- [What you need to do] Both the line with "unfold State.touchI; split" and the line with "theorem State.drainAll_eq (s" in the records below must appear in the output, along with every line between them, exactly and with nothing added.

- [Records for this exercise]
+ + + + + + +

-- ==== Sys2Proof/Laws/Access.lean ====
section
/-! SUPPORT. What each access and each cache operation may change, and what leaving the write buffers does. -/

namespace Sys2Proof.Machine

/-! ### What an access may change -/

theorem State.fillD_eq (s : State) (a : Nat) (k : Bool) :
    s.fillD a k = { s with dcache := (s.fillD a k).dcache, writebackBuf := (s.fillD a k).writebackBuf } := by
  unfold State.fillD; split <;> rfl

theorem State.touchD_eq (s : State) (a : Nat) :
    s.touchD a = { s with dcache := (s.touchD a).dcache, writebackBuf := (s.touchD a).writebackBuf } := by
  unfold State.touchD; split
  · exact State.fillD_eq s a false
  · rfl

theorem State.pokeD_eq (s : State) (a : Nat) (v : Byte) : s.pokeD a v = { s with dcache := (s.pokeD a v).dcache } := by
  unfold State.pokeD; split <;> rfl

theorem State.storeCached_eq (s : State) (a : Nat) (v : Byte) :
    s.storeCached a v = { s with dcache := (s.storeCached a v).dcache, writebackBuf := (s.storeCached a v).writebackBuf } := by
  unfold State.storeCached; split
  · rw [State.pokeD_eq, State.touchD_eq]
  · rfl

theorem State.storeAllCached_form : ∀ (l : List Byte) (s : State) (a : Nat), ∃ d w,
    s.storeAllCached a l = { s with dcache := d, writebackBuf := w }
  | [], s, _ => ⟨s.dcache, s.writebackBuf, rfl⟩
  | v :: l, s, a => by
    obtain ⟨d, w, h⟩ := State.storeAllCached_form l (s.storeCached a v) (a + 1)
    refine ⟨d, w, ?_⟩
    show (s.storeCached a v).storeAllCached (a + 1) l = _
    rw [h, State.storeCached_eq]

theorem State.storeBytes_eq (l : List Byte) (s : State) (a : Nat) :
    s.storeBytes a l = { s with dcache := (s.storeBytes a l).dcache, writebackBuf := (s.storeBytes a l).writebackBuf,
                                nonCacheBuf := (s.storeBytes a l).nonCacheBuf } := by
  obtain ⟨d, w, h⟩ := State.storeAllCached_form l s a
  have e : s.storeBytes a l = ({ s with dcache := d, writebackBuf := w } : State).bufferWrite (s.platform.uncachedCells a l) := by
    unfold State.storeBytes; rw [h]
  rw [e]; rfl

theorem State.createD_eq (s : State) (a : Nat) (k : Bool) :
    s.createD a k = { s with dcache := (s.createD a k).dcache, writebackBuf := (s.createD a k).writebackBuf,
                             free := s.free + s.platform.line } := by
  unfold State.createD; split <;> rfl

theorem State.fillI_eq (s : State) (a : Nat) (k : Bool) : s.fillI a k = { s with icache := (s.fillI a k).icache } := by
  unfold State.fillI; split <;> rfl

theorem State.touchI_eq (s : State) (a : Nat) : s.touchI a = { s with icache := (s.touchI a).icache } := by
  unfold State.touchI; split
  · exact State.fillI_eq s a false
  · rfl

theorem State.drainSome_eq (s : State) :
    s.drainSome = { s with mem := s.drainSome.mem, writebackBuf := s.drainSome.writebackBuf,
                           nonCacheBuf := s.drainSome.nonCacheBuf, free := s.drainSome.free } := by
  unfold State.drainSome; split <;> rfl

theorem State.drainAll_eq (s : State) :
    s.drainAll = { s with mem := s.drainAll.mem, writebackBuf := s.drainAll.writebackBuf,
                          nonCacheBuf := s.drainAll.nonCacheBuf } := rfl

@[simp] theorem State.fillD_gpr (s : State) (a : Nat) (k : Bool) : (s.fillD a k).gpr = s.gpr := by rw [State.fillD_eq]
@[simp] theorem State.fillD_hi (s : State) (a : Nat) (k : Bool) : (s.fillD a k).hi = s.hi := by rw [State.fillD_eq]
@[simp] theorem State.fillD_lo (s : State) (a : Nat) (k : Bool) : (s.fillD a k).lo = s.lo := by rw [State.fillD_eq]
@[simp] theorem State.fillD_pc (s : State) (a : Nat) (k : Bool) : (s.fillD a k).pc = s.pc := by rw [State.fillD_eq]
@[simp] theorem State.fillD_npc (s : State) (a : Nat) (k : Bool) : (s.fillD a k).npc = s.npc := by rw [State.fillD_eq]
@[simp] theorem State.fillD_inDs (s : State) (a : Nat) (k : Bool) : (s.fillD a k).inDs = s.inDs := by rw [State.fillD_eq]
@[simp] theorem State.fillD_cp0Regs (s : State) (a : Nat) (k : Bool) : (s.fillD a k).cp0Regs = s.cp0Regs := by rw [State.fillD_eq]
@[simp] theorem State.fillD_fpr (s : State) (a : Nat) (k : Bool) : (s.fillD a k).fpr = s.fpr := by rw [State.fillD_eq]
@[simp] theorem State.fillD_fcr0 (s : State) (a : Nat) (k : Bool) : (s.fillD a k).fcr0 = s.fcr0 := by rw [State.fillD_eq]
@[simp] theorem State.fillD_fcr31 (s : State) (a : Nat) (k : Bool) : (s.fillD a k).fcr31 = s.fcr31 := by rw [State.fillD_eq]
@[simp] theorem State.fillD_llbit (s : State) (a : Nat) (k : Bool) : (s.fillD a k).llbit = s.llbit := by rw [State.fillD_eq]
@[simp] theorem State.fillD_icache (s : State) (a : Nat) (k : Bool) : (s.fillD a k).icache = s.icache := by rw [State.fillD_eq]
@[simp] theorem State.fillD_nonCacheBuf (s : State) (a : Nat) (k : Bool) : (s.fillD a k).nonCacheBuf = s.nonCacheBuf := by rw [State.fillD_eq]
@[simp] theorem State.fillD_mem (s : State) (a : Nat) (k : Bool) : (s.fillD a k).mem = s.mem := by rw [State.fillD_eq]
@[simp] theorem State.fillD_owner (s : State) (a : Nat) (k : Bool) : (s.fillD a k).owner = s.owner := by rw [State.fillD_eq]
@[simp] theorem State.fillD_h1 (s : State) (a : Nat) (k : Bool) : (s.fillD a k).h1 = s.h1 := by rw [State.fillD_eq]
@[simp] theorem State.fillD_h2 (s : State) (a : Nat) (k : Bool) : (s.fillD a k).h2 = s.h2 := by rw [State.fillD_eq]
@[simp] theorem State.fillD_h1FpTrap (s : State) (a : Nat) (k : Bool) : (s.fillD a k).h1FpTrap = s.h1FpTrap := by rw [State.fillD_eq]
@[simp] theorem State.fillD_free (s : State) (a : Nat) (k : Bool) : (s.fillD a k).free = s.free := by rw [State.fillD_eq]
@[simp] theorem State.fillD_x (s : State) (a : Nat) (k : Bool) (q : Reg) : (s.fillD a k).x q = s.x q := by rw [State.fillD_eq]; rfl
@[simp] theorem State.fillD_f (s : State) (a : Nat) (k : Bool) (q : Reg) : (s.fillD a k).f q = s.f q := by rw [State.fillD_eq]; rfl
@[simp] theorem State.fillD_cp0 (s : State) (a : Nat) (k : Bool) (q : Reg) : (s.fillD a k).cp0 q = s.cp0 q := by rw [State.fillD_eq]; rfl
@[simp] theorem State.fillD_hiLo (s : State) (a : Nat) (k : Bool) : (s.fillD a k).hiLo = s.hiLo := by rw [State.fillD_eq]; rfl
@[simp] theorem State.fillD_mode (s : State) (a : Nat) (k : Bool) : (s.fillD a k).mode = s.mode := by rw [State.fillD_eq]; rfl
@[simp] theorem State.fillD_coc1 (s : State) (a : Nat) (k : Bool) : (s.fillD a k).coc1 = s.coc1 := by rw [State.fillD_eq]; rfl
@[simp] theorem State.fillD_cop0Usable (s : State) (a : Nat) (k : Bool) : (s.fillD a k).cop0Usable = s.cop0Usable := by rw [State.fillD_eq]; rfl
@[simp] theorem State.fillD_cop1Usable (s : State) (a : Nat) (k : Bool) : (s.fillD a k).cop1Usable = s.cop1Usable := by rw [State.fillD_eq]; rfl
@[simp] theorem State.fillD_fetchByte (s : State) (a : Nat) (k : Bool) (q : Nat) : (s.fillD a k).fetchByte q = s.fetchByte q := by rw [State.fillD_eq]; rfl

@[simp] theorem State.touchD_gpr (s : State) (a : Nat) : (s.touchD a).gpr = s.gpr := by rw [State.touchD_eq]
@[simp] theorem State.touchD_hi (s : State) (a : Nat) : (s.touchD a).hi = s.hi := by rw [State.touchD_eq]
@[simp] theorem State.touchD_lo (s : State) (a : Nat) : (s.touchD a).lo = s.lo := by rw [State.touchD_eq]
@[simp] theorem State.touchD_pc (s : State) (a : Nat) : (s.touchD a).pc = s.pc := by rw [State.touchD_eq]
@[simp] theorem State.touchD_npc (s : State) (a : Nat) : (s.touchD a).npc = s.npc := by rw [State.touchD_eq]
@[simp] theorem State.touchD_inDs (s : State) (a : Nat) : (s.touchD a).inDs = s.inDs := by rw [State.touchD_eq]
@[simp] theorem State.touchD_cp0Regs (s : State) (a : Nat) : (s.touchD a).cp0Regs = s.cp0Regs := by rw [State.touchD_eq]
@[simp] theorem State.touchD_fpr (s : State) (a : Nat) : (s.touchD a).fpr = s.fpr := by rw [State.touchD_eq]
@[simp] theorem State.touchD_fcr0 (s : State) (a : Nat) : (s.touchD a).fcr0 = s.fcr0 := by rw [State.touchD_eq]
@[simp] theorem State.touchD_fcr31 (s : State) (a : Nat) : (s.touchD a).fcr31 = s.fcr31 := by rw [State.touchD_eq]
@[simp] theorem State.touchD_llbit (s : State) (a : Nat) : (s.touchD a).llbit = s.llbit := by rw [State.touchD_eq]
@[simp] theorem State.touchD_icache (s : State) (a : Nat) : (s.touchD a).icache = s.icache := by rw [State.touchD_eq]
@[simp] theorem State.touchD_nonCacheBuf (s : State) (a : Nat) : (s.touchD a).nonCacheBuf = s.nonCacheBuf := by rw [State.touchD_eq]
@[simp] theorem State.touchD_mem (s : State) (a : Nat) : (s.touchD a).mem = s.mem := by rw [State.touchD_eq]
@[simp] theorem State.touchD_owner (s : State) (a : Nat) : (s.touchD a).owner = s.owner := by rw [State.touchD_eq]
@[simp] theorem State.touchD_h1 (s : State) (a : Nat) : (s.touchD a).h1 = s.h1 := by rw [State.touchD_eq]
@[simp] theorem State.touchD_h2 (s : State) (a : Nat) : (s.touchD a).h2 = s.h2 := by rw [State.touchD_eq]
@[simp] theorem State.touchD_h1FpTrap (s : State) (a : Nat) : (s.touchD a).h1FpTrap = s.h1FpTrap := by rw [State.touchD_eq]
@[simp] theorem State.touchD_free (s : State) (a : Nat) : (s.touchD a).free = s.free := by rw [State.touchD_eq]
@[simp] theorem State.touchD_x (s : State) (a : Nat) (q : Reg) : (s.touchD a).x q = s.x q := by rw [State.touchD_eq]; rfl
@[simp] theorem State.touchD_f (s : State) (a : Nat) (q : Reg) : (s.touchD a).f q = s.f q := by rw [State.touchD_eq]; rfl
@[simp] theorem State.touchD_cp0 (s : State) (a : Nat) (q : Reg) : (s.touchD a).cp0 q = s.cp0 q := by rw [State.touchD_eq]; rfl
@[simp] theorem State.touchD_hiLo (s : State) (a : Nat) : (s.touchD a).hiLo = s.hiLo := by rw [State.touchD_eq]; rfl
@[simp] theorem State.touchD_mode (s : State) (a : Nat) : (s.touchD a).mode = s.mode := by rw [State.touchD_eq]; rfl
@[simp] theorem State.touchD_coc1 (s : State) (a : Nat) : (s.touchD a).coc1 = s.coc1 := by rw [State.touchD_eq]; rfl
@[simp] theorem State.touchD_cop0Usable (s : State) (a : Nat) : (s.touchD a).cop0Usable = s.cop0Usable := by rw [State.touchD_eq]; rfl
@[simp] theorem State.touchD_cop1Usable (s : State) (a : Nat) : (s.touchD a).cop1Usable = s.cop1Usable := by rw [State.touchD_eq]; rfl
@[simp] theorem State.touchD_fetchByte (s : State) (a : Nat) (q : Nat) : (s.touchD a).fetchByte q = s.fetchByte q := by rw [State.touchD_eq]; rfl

+ + + + + + +

- [Solution to the exercise]
  unfold State.touchI; split
  · exact State.fillI_eq s a false
  · rfl

theorem State.drainSome_eq (s : State) :
    s.drainSome = { s with mem := s.drainSome.mem, writebackBuf := s.drainSome.writebackBuf,
                           nonCacheBuf := s.drainSome.nonCacheBuf, free := s.drainSome.free } := by
  unfold State.drainSome; split <;> rfl

theorem State.drainAll_eq (s : State) :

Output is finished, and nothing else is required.